* Work item *
Through the line that contains "s.flights := rfl", return the data below exactly, starting at its first line; leave the rest out.

* Data shown *
@[simp] theorem modLink_pending (l : Nat) (f : Link → Link) (s : State) : (modLink l f s).pending = s.pending := rfl
@[simp] theorem modLink_out (l : Nat) (f : Link → Link) (s : State) : (modLink l f s).out = s.out := rfl
@[simp] theorem modLink_free (l : Nat) (f : Link → Link) (s : State) : (modLink l f s).free = s.free := rfl
@[simp] theorem modLink_ident (l : Nat) (f : Link → Link) (s : State) : (modLink l f s).ident = s.ident := rfl
@[simp] theorem modLink_clk (l : Nat) (f : Link → Link) (s : State) : (modLink l f s).clk = s.clk := rfl
@[simp] theorem modLink_log (l : Nat) (f : Link → Link) (s : State) : (modLink l f s).log = s.log := rfl
@[simp] theorem modLink_rings (l : Nat) (f : Link → Link) (s : State) : (modLink l f s).rings = s.rings := rfl
@[simp] theorem modLink_mgmt (l : Nat) (f : Link → Link) (s : State) : (modLink l f s).mgmt = s.mgmt := rfl
@[simp] theorem modLink_flights (l : Nat) (f : Link → Link) (s : State) : (modLink l f s).flights = s.flights := rfl
@[simp] theorem modLink_mbox (l : Nat) (f : Link → Link) (s : State) : (modLink l f s).mbox = s.mbox := rfl
@[simp] theorem modLink_msix (l : Nat) (f : Link → Link) (s : State) : (modLink l f s).msix = s.msix := rfl
@[simp] theorem modLink_pcie (l : Nat) (f : Link → Link) (s : State) : (modLink l f s).pcie = s.pcie := rfl
@[simp] theorem modLink_app (l : Nat) (f : Link → Link) (s : State) : (modLink l f s).app = s.app := rfl
@[simp] theorem modLink_pwr (l : Nat) (f : Link → Link) (s : State) : (modLink l f s).pwr = s.pwr := rfl
@[simp] theorem modLink_flash (l : Nat) (f : Link → Link) (s : State) : (modLink l f s).flash = s.flash := rfl
@[simp] theorem modLink_sec (l : Nat) (f : Link → Link) (s : State) : (modLink l f s).sec = s.sec := rfl
@[simp] theorem modLink_board (l : Nat) (f : Link → Link) (s : State) : (modLink l f s).board = s.board := rfl
@[simp] theorem modLink_partMap (l : Nat) (f : Link → Link) (s : State) : (modLink l f s).partMap = s.partMap := rfl
@[simp] theorem modLink_parts (l : Nat) (f : Link → Link) (s : State) : (modLink l f s).parts = s.parts := rfl
@[simp] theorem modLink_wdog (l : Nat) (f : Link → Link) (s : State) : (modLink l f s).wdog = s.wdog := rfl
@[simp] theorem modLink_bands (l : Nat) (f : Link → Link) (s : State) : (modLink l f s).bands = s.bands := rfl
@[simp] theorem modLink_cells (l : Nat) (f : Link → Link) (s : State) : (modLink l f s).cells = s.cells := rfl
@[simp] theorem modLink_seam (l : Nat) (f : Link → Link) (s : State) : (modLink l f s).seam = s.seam := rfl
@[simp] theorem modLink_fence (l : Nat) (f : Link → Link) (s : State) : (modLink l f s).fence = s.fence := rfl
@[simp] theorem modLink_patina (l : Nat) (f : Link → Link) (s : State) : (modLink l f s).patina = s.patina := rfl
@[simp] theorem modLink_mem (l : Nat) (f : Link → Link) (s : State) : (modLink l f s).mem = s.mem := rfl
@[simp] theorem modLink_memErr (l : Nat) (f : Link → Link) (s : State) : (modLink l f s).memErr = s.memErr := rfl
@[simp] theorem modLink_poison (l : Nat) (f : Link → Link) (s : State) : (modLink l f s).poison = s.poison := rfl
@[simp] theorem modLink_devs (l : Nat) (f : Link → Link) (s : State) : (modLink l f s).devs = s.devs := rfl
@[simp] theorem modLink_plinths (l : Nat) (f : Link → Link) (s : State) : (modLink l f s).plinths = s.plinths := rfl
@[simp] theorem modLink_regions (l : Nat) (f : Link → Link) (s : State) : (modLink l f s).regions = s.regions := rfl
@[simp] theorem modLink_lasers (l : Nat) (f : Link → Link) (s : State) : (modLink l f s).lasers = s.lasers := rfl
@[simp] theorem modLink_fab (l : Nat) (f : Link → Link) (s : State) : (modLink l f s).fab = s.fab := rfl
@[simp] theorem modLink_chans (l : Nat) (f : Link → Link) (s : State) : (modLink l f s).chans = s.chans := rfl
@[simp] theorem modLink_redMcastTo (l : Nat) (f : Link → Link) (s : State) : (modLink l f s).redMcastTo = s.redMcastTo := rfl
@[simp] theorem modLink_castSeen (l : Nat) (f : Link → Link) (s : State) : (modLink l f s).castSeen = s.castSeen := rfl
@[simp] theorem modLink_passQ (l : Nat) (f : Link → Link) (s : State) : (modLink l f s).passQ = s.passQ := rfl
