-- ==== Sys2Proof/Laws/Shared.lean ====
section
/-! SUPPORT. What the shared operations can do: interrupts, error records, job-fatal errors, writes to the tiers and the
completion of a command. Each has one law that says all of it, and from it what it leaves alone. -/

namespace Sys2Proof.Machine

theorem sendMsix_shape (v : Nat) (s : State) : ∃ m o, sendMsix v s = { s with msix := m, out := o ++ s.out } :=
  ⟨_, [.msix v], rfl⟩

/-- An event on a vector changes the MSI-X state, and sends at most messages. -/
theorem signal_shape (v : Nat) (s : State) : ∃ m o, signal v s = { s with msix := m, out := o ++ s.out } := by
  by_cases hv : v ≤ 90 <;> simp only [signal, hv, if_true, if_false] <;> split
  · exact ⟨_, [], rfl⟩
  · split
    · split
      · exact ⟨_, [], rfl⟩
      · exact ⟨_, [.msix v], rfl⟩
    · exact ⟨_, [.msix v], rfl⟩
  · exact ⟨_, [], rfl⟩
  · split
    · split
      · exact ⟨_, [], rfl⟩
      · exact ⟨_, [.msix v], rfl⟩
    · exact ⟨_, [.msix v], rfl⟩

/-- Two such changes in a row are one. -/
theorem msix_chain {f g : State → State} (hf : ∀ s, ∃ m o, f s = { s with msix := m, out := o ++ s.out })
    (hg : ∀ s, ∃ m o, g s = { s with msix := m, out := o ++ s.out }) (s : State) :
    ∃ m o, g (f s) = { s with msix := m, out := o ++ s.out } := by
  obtain ⟨m, o, h⟩ := hf s
  obtain ⟨m', o', h'⟩ := hg (f s)
  rw [h', h]
  exact ⟨m', o' ++ o, by simp⟩

theorem ifSignal_shape (c : Prop) [Decidable c] (v : Nat) (s : State) :
    ∃ m o, (if c then s else signal v s) = { s with msix := m, out := o ++ s.out } := by
  split
  · exact ⟨s.msix, [], rfl⟩
  · exact signal_shape v s

/-- The interrupts of a change of state change the MSI-X state only, and send at most messages. -/
theorem announce_shape (s t : State) : ∃ m o, announce s t = { t with msix := m, out := o ++ t.out } := by
  have hl : ∀ (l : List Nat) (r : State), ∃ m o,
      l.foldl (fun r p => if (getPart s p).st = (getPart t p).st then r else signal (80 + p) r) r =
        { r with msix := m, out := o ++ r.out } := by
    intro l
    induction l with
    | nil => intro r; exact ⟨r.msix, [], rfl⟩
    | cons p l ih => intro r; exact msix_chain (fun r => ifSignal_shape _ (80 + p) r) ih r
  unfold announce
  exact msix_chain (msix_chain (msix_chain (msix_chain (hl _) (fun r => ifSignal_shape _ 86 r))
    (fun r => ifSignal_shape _ 87 r)) (fun r => ifSignal_shape _ 88 r)) (fun r => ifSignal_shape _ 89 r) t

/-- A record changes the log and the MSI-X state (R386, R379). -/
theorem writeRec_shape (r : ErrRec) (s : State) : ∃ g m o, writeRec r s = { s with log := g, msix := m, out := o ++ s.out } := by
  have h : ∀ (c d : Prop) [Decidable c] [Decidable d] (u : State), ∃ m o,
      (if d then signal 85 (if c then u else signal 84 u) else (if c then u else signal 84 u)) =
        { u with msix := m, out := o ++ u.out } := by
    intro c d _ _ u
    by_cases hd : d
    · simp only [hd, if_true]
      exact msix_chain (fun r => ifSignal_shape c 84 r) (signal_shape 85) u
    · simp only [hd, if_false]
      exact ifSignal_shape c 84 u
  unfold writeRec
  obtain ⟨m, o, e⟩ := h (r.sev = .corrected) (r.sev = .moduleFatal) { s with log := _ }
  exact ⟨_, m, o, e⟩

theorem logRec_shape (r : ErrRec) (s : State) : ∃ g m o, (logRec r s).1 = { s with log := g, msix := m, out := o ++ s.out } := by
  unfold logRec
  split
  · exact ⟨_, s.msix, [], rfl⟩
  · exact writeRec_shape r s

theorem logDeferred_shape (code : Nat) (unit part : Option Nat) (ctx : List (Nat × Nat)) (s : State) :
    ∃ g m o, logDeferred code unit part ctx s = { s with log := g, msix := m, out := o ++ s.out } := logRec_shape _ s

theorem logCorrected_shape (code : Nat) (unit part : Option Nat) (ctx : List (Nat × Nat)) (s : State) :
    ∃ g m o, logCorrected code unit part ctx s = { s with log := g, msix := m, out := o ++ s.out } := logRec_shape _ s

/-- A job-fatal error changes its partition's entry, the log and the MSI-X state (R380, R381). -/
theorem jobFatal_shape (p code : Nat) (unit : Option Nat) (ctx : List (Nat × Nat)) (cause : CastCause) (wd : Option Nat)
    (s : State) : ∃ ps g m o, jobFatal p code unit ctx cause wd s =
      { s with parts := ps, log := g, msix := m, out := o ++ s.out } := by
  have hw : ∀ (r : ErrRec), ∃ ps g m o, (logRec r s).1 = { s with parts := ps, log := g, msix := m, out := o ++ s.out } := by
    intro r
    obtain ⟨g, m, o, h⟩ := logRec_shape r s
    exact ⟨s.parts, g, m, o, h⟩
  unfold jobFatal
  simp only []
  split
  · split
    · exact hw _
    · obtain ⟨g, m, o, h⟩ := writeRec_shape (mkRec s .jobFatal code unit (some p) ctx) s
      rw [h]; exact ⟨_, g, m, o, rfl⟩
  · split
    · exact hw _
    · obtain ⟨g, m, o, h⟩ := writeRec_shape (mkRec s .jobFatal code unit (some p) ctx) s
      rw [h]; exact ⟨_, g, m, o, rfl⟩
  · exact hw _
  · exact hw _

/-- What a write to the tiers can change (R219, R230, Table 11.3). -/
def MemChange (s t : State) : Prop := ∃ me er po pa de g m o,
  t = { s with mem := me, memErr := er, poison := po, patina := pa, devs := de, log := g, msix := m, out := o ++ s.out } ∧
    (Memory.wf s.mem → Memory.wf me)

theorem memChange_refl (s : State) : MemChange s s :=
  ⟨s.mem, s.memErr, s.poison, s.patina, s.devs, s.log, s.msix, [], rfl, id⟩

theorem memChange_trans {s t u : State} (h : MemChange s t) (h' : MemChange t u) : MemChange s u := by
  obtain ⟨me, er, po, pa, de, g, m, o, rfl, w⟩ := h
  obtain ⟨me', er', po', pa', de', g', m', o', rfl, w'⟩ := h'
  exact ⟨me', er', po', pa', de', g', m', o' ++ o, by simp, fun h => w' (w h)⟩

theorem memChange_log {s t : State} (h : ∃ g m o, t = { s with log := g, msix := m, out := o ++ s.out }) : MemChange s t := by
  obtain ⟨g, m, o, rfl⟩ := h
  exact ⟨s.mem, s.memErr, s.poison, s.patina, s.devs, g, m, o, rfl, id⟩

theorem memChange_cwWrite (c : Nat) (bs : List Byte) (s : State) : MemChange s (cwWrite c bs s) :=
  ⟨_, _, _, s.patina, s.devs, s.log, s.msix, [], rfl, memory_wf_cwWrite c bs s⟩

* Answer to this problem *
@[simp] theorem modLink_pending (l : Nat) (f : Link → Link) (s : State) : (modLink l f s).pending = s.pending := rfl
@[simp] theorem modLink_out (l : Nat) (f : Link → Link) (s : State) : (modLink l f s).out = s.out := rfl
@[simp] theorem modLink_free (l : Nat) (f : Link → Link) (s : State) : (modLink l f s).free = s.free := rfl
@[simp] theorem modLink_ident (l : Nat) (f : Link → Link) (s : State) : (modLink l f s).ident = s.ident := rfl
@[simp] theorem modLink_clk (l : Nat) (f : Link → Link) (s : State) : (modLink l f s).clk = s.clk := rfl
@[simp] theorem modLink_log (l : Nat) (f : Link → Link) (s : State) : (modLink l f s).log = s.log := rfl
@[simp] theorem modLink_rings (l : Nat) (f : Link → Link) (s : State) : (modLink l f s).rings = s.rings := rfl
@[simp] theorem modLink_mgmt (l : Nat) (f : Link → Link) (s : State) : (modLink l f s).mgmt = s.mgmt := rfl
@[simp] theorem modLink_flights (l : Nat) (f : Link → Link) (s : State) : (modLink l f s).flights = s.flights := rfl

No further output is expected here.